Jejueo talking dictionary: A collaborative online database for language revitalization
Presenter(s)
Moira Saltzman
Affiliation
California State University Northridge
Topic
Documentation of indigenous and minority languages: vocabulary and grammar
Type
Papers
Abstract
This paper describes the development of the Jejueo Talking Dictionary, a free online multimedia database and Android application scheduled for release in August, 2021. Jejueo is a critically endangered language spoken by 5,000-10,000 people throughout Jeju Province, South Korea, and in a diasporic enclave in Osaka, Japan. Under contact pressure from Standard Korean, Jejueo is undergoing rapid attrition, and most fluent speakers of Jejueo are now over 75 years old. In recent years, talking dictionaries have proven to be valuable tools in language revitalization programs worldwide. As a collaborative team including linguists from Jeju National University, members of the Jejueo Preservation Society, Jeju community members and outside linguists, we are currently building a web-based talking dictionary of Jejueo along with an application for Android devices. The Jejueo talking dictionary will compile existing annotated video corpora of Jejueo songs, conversational genres and local mythology into a multimedia database, to be supplemented by original annotated video recordings of natural language use. Lexemes and definitions will be accompanied by audio files of their pronunciation and occasional photos, in the case of items native to Jeju. The audio and video data will be tagged in Jejueo, Korean, Japanese and English so that users may search or browse the dictionary in any of these languages.
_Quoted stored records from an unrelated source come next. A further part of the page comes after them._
-- ==== Sys2Proof/Machine/TableCommands.lean ====
section
/-! DEFINITION. The group table, the fixture table and the translation tables (chapter 3), READ_EVENTS and
SET_NOTICE_MASK (chapter 9). -/

namespace Sys2Proof.Machine

/-! ### Groups -/

/-- The first check of R57 that a DEFINE_GROUP fails, but for its member set. -/
def groupRefusal (f : GroupFields) : Option ResultCode :=
  if (policyCode f.policy 0).isNone then some .malformed
  else if f.group.toNat = 0 || 31 < f.group.toNat then some .badGroup
  else none

/-- The entry an accepted DEFINE_GROUP stores (R58). -/
def groupEntry (f : GroupFields) : Group :=
  { members := f.members
    policy := (policyCode f.policy (clampQuorum f.k.toNat (slotCount f.members))).getD .all
    timeout := clampTo 1 60000 f.timeout.toNat
    reply := clampTo 0 240 f.replyMax.toNat }

/-- The fields of a DEFINE_GROUP that clamping changed: bit 0 k, bit 1 timeout, bit 2 reply_max (R58, R187). -/
def groupMask (f : GroupFields) : Half :=
  maskOf
    [f.policy == 2 && clampQuorum f.k.toNat (slotCount f.members) != f.k.toNat,
     clampTo 1 60000 f.timeout.toNat != f.timeout.toNat, clampTo 0 240 f.replyMax.toNat != f.replyMax.toNat]

/-- Group entry `n`, 1 to 31, is replaced whole (R58) or returns to UNDEFINED (R59). -/
def State.setGroup (s : State) (n : Nat) (g : Option Group) : State :=
  { s with groups := s.groups.setIfInBounds (n - 1) g }

/-- DEFINE_GROUP (R57, R58). -/
def execDefineGroup (tag : Tag) (body : Body GroupFields) (s : State) : Host.Outcome State Fault Refusal :=
  .next (s.requestWith tag codeDefineGroup body fun f s =>
    match groupRefusal f with
    | some c => s.answer tag codeDefineGroup c
    | none =>
      if s.straps.namesUnfitted f.members then s.answer tag codeDefineGroup .badSlot
      else
        (s.setGroup f.group.toNat (some (groupEntry f))).answer tag codeDefineGroup (clampResult (groupMask f))
          (groupMask f))

/-- UNDEFINE_GROUP: a DEFINE_GROUP with the undefine flag (R57, R59). -/
def execUndefineGroup (tag : Tag) (body : Body GroupFields) (s : State) : Host.Outcome State Fault Refusal :=
  .next (s.requestWith tag codeDefineGroup body fun f s =>
    match groupRefusal f with
    | some c => s.answer tag codeDefineGroup c
    | none => (s.setGroup f.group.toNat none).answer tag codeDefineGroup .accepted)

/-! ### The fixture table -/

/-- The first slot, in ascending order, whose code has not exactly four of its eight bits set (R62 step 2). -/
def firstBadCode (codes : Vector Byte 24) : Option SlotId := (List.finRange 24).find? fun i => !validCode (codes.get i)

/-- The first slot, in ascending order, whose code equals a lower slot's, with the lowest such slot (R62 step 3). -/
def firstDuplicate (codes : Vector Byte 24) : Option (SlotId × SlotId) :=
  (List.finRange 24).findSome? fun j =>
    ((List.finRange 24).find? fun i => i < j && codes.get i == codes.get j).map fun i => (i, j)

/-- SET_FIXTURE_LOAD (R62). -/
def execSetFixtureLoad (tag : Tag) (body : Body (Vector Byte 24)) (s : State) : Host.Outcome State Fault Refusal :=
  .next (s.requestWith tag codeSetFixture body fun codes s =>
    match firstBadCode codes with
    | some i => s.answer tag codeSetFixture .badCode (BitVec.ofNat 16 i.val)
    | none =>
      match firstDuplicate codes with
      | some (i, j) => s.answer tag codeSetFixture .duplicateCode (BitVec.ofNat 16 (i.val + 256 * j.val))
      | none => State.answer { s with fixture := some codes } tag codeSetFixture .accepted)

/-- SET_FIXTURE_CLEAR (R63): the codes are not examined. -/
def execSetFixtureClear (tag : Tag) (body : Body (Vector Byte 24)) (s : State) : Host.Outcome State Fault Refusal :=
  .next (s.requestWith tag codeSetFixture body fun _ s =>
    State.answer { s with fixture := none } tag codeSetFixture .accepted)

/-! ### Translation tables -/

/-- Two pairs carry the same host service (R66 step 4). -/
def duplicateKey : List (Byte × Byte) → Bool
  | [] => false
  | p :: rest => rest.any (fun q => q.1 == p.1) || duplicateKey rest

/-- SET_TRANSLATION (R66). -/
def execSetTranslation (tag : Tag) (body : Body TranslationFields) (s : State) : Host.Outcome State Fault Refusal :=
  .next (s.requestWith tag codeSetTranslation body fun f s =>
    if s.straps.namesUnfitted f.set then s.answer tag codeSetTranslation .badSlot
    else if 8 < f.pairs.length then s.answer tag codeSetTranslation .tooLong
    else if duplicateKey f.pairs then s.answer tag codeSetTranslation .duplicateKey
    else
      ((slotsOf f.set).foldl (fun s i => s.modSlot i fun x => { x with translation := f.pairs }) s).answer tag
        codeSetTranslation .accepted)

/-! ### Events -/

/-- A slot's pending set is taken and cleared in one step (R180). -/
def State.clearEvents (s : State) (i : SlotId) : State :=
  s.modSlot i fun x => { x with pendingEvents := 0, agentUpCause := none }

/-- The entry of READ_EVENTS for a slot (R180). -/
def State.eventEntry (s : State) (i : SlotId) : EventEntry := ⟨i, (s.slot i).pendingEvents, (s.slot i).agentUpCause⟩

/-- READ_EVENTS (R180). -/
def execReadEvents (tag : Tag) (body : Body SlotSet) (s : State) : Host.Outcome State Fault Refusal :=
  .next (s.requestWith tag codeReadEvents body fun set s =>
    if s.straps.namesUnfitted set then s.answer tag codeReadEvents .badSlot
    else
      ((slotsOf set).foldl State.clearEvents s).answer tag codeReadEvents .accepted 0
        (.events ((slotsOf set).map s.eventEntry)))

/-- A slot that holds a newly enabled kind pending, and for which no notice waits, receives one (R181). -/
def State.noticeIfPending (s : State) (enabled : BitVec 8) (i : SlotId) : State :=
  if (s.slot i).pendingEvents &&& enabled != 0 && !(s.slot i).noticeWaiting then s.queueNotice i else s

/-- SET_NOTICE_MASK (R181): the receipt carries the old mask, and the notices are queued after it. -/
def execSetNoticeMask (tag : Tag) (body : Body Half) (s : State) : Host.Outcome State Fault Refusal :=
  .next (s.requestWith tag codeSetNoticeMask body fun m s =>
    if 256 ≤ m.toNat then s.answer tag codeSetNoticeMask .malformed
    else
      let new : BitVec 8 := m.setWidth 8
      (slotsOf s.straps.fittedSet).foldl (fun t i => t.noticeIfPending (new &&& ~~~s.noticeMask) i)
        (State.answer { s with noticeMask := new } tag codeSetNoticeMask .accepted 0 (.mask s.noticeMask)))

end Sys2Proof.Machine
end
Videos showing a range of discourse types will have interlinear glossing, so that users may search Jejueo particles as well as lexemes and grammatical topics and find the tools to construct original Jejeuo speech. The Jejueo talking dictionary will serve as a tool for language acquisition in Jejueo programs in schools, as well as a repository for oral history and ceremonial speech. The aim of this paper is to discuss how the interests of diverse user communities may be addressed by the methodology, organization and scope of talking dictionaries.